Melihat Han Shuo tidak menyadari niat baiknya dan mengatakan hal-hal seperti itu, Lisa mendengus pelan dan bergumam pada dirinya sendiri, “Tidak bisa menyadari niatku, dasar bodoh.”
“Dan itu semua berkatmu! Jika bukan karena Penderitaan Jiwamu, bagaimana Bryan bisa menjadi segila ini, tapi agak aneh, Bryan tampaknya menjadi lebih tinggi dan lebih kuat sejak saat itu, dan bahkan energinya pun meningkat.

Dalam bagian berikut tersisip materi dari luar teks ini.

-- ==== Sys2Proof/Machine/State.lean ====
section
/-! DEFINITION. The state of the HVK-8100 as plain data: its register file, everything the spec lets a register or a later
event show that no register holds, and the queue of waiting commands. INVENTORY.md lists each item with its rule. -/

namespace Sys2Proof.Machine

/-- The reasons a step stops without a next state. Both stops are safe: the hardware has no such access. -/
inductive Fault where
  /-- Raised by REGISTER_WRITE and REGISTER_READ for an address in no window the spec gives (the 16 MiB setup window, the 64 KiB BAR0
  of a function, its 64 KiB BAR2). Safe. -/
  | noSuchAddress
  /-- Raised by REGISTER_WRITE and REGISTER_READ for an address that is not a multiple of 4: R8 gives no such access. Safe. -/
  | misaligned
  deriving DecidableEq, Repr

/-- The reasons a command has no meaning. -/
inductive Refusal where
  /-- Raised by the dispatcher for a command that has no meaning yet. Safe. -/
  | notModelled (mnemonic : String)
  deriving DecidableEq, Repr

/-! ### Device time, error log, steward events, output (R423, R424, R473, R475, R476) -/

/-- One error log entry (spec/17_dependability.md "Error log entry"). -/
structure LogEntry where
  time : Nat := 0
  seq : Nat := 0
  cls : Nat := 0
  code : Nat := 0
  sev : Nat := 0
  mn : Nat := 0xFFFF
  fn : Nat := 0xFFFF
  unit : Nat := 0xFFFF
  detail0 : Nat := 0
  detail1 : Nat := 0
  deriving DecidableEq, Repr

/-- Device time and its latches: whole ns, the fraction in 2^-24 ns, the upper halves latched by the LO reads (R342, R424);
when temperatures were last compared for the calibration (R190). -/
structure TimeState where
  now : Nat := 0
  frac : Nat := 0
  drnHi : Option Nat := none
  fnHi : Tab (Option Nat) := []
  calAt : Nat := 0
  deriving DecidableEq, Repr

/-- The error log: position (SEQ mod 4096) to entry, and the entries written in the running second by class, code and MN (R475, R476). -/
structure LogState where
  entries : Tab LogEntry := []
  second : Nat := 0
  counts : List ((Nat × Nat × Nat) × Nat) := []
  deriving DecidableEq, Repr

/-- Steward events: the enabled summary bits already accounted for, whether a gathering period runs, the bits gathered, when the period began (R473). -/
structure EvtState where
  seen : Nat := 0
  gathering : Bool := false
  gathered : Nat := 0
  since : Nat := 0
  deriving DecidableEq, Repr

/-! ### Queue pairs, command contexts, completions, write buffer (spec/12, spec/13) -/

/-- A queue pair (R331, R333, R337, R340, R344). Indices count without wrapping; `tail` and `head` are the last doorbell values taken. -/
structure Qp where
  live : Bool := false
  ver : Nat := 1
  sqBase : Nat := 0
  cqBase : Nat := 0
  sqLog2 : Nat := 4
  cqLog2 : Nat := 4
  vector : Nat := 0
  aggThr : Nat := 1
  aggUs : Nat := 0
  tail : Nat := 0
  head : Nat := 0
  fetched : Nat := 0
  posted : Nat := 0
  events : Nat := 0
  /-- the completions posted and not consumed, oldest first: true for an event entry -/
  kinds : List Bool := []
  error : Bool := false
  unsignalled : Nat := 0
  firstUnsignalled : Nat := 0
  fetchFails : Nat := 0
  /-- descriptors found by a scan and not yet fetched: the tail it took, its instant, DBG_DEADLINE then (R355, R468) -/
  found : List (Nat × Nat × Nat) := []
  /-- the TAG of the DELETE_QP that waits for this queue pair -/
  deletedBy : Option Nat := none
  deriving DecidableEq, Repr

/-- How far a command has come. -/
inductive CtxPhase where
  /-- accepted under R338, not yet executed -/
  | fetched
  /-- passed R354, waiting or running -/
  | running
  deriving DecidableEq, Repr

/-- A command context (R20): the descriptor and the progress of its command. -/
structure Ctx where
  fn : Nat
  qpid : Nat
  d : Desc
  foundAt : Nat := 0
  deadline : Nat := 0
  phase : CtxPhase := .fetched
  started : Bool := false
  accepted : Bool := false
  qpErr : Bool := false
  /-- blocks delivered, verified or read so far, and the flags and counts gathered for the completion (R356) -/
  done : Nat := 0
  flags : Nat := 0
  count1 : Nat := 0
  count2 : Nat := 0
  /-- for READ: the blocks written to the host before the command ends, by offset, with the content written last (R17) -/
  sent : List (Nat × Nat) := []
  /-- for COMMIT: the write-buffer entries it covers -/
  covers : List Nat := []
  /-- for SCRUB: the HAF clusters read -/
  reads : Nat := 0
  /-- for a durable FLOE_DURABLE WRITE: the stripes (set, number) that must be protected first; for a FLOE_REBUILD with WAIT: its set -/
  stripes : List (Nat × Nat) := []
  deriving DecidableEq, Repr

/-- A completion or event entry on its way through the merger (R13, R340, R343). -/
structure Cpl where
  fn : Nat
  qpid : Nat
  tag : Nat
  status : Nat := 0
  flags : Nat := 0
  res0 : Nat := 0
  res1 : Nat := 0
  urgent : Bool := false
  event : Bool := false
  qpErr : Bool := false
  ver : Nat := 3
  foundAt : Nat := 0
  time : Nat := 0
  service : Nat := 0
  deriving DecidableEq, Repr

/-- An event entry waiting in the store of its function (R343). -/
structure EvEntry where
  code : Nat
  qpid : Nat := 0
  detail : Nat := 0
  deriving DecidableEq, Repr

/-- Where a WRITE stands between the buffer and the disc. -/
inductive WbPhase where
  /-- fetched, data not all in the buffer -/
  | fetching
  /-- every block in the buffer (R359) -/
  | accepted
  /-- a write run has sent its first pulse descriptor (R368) -/
  | writing
  /-- every frame on disc, commit record pending in the next append -/
  | committing
  deriving DecidableEq, Repr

Lisa, kau sungguh luar biasa!” Bella berseru pelan dan berkata penuh teka-teki,
“Bella, bukan urusanmu. Diam!” Lisa melirik Bella dan menjawab dingin,
“Ck. Siapa yang mau mencampuri urusanmu? Hanya ingin tahu!” Bella mendengus dan menjawab,
“Baiklah, baiklah, tenanglah. Ayo kita berjalan lebih cepat untuk meninggalkan kota. Tubuh kalian yang rapuh akan menderita jika kita tidak sampai di Drol sebelum malam tiba.” Fanny mengerutkan alisnya dan menegur dengan lembut, lalu menatap Han Shuo. Dia berkata pelan, “Bryan, apakah kau benar-benar baik-baik saja?”
Han Shuo mengangguk dan tersenyum tipis, lalu berkata tegas, “Tidak masalah. Jatah makanan yang baik memberiku kekuatan.”
Fanny tersenyum dan terkikik mendengar kata-kata Han Shuo, berkata, “Sepertinya permintaanku kepada pihak sekolah untuk meningkatkan jatah makanan kalian benar-benar berpengaruh!”
Setelah itu, mereka tidak lagi mengobrol santai dan tatapan para siswa tidak lagi berkeliaran. Mereka semua bergegas menuju gerbang kota.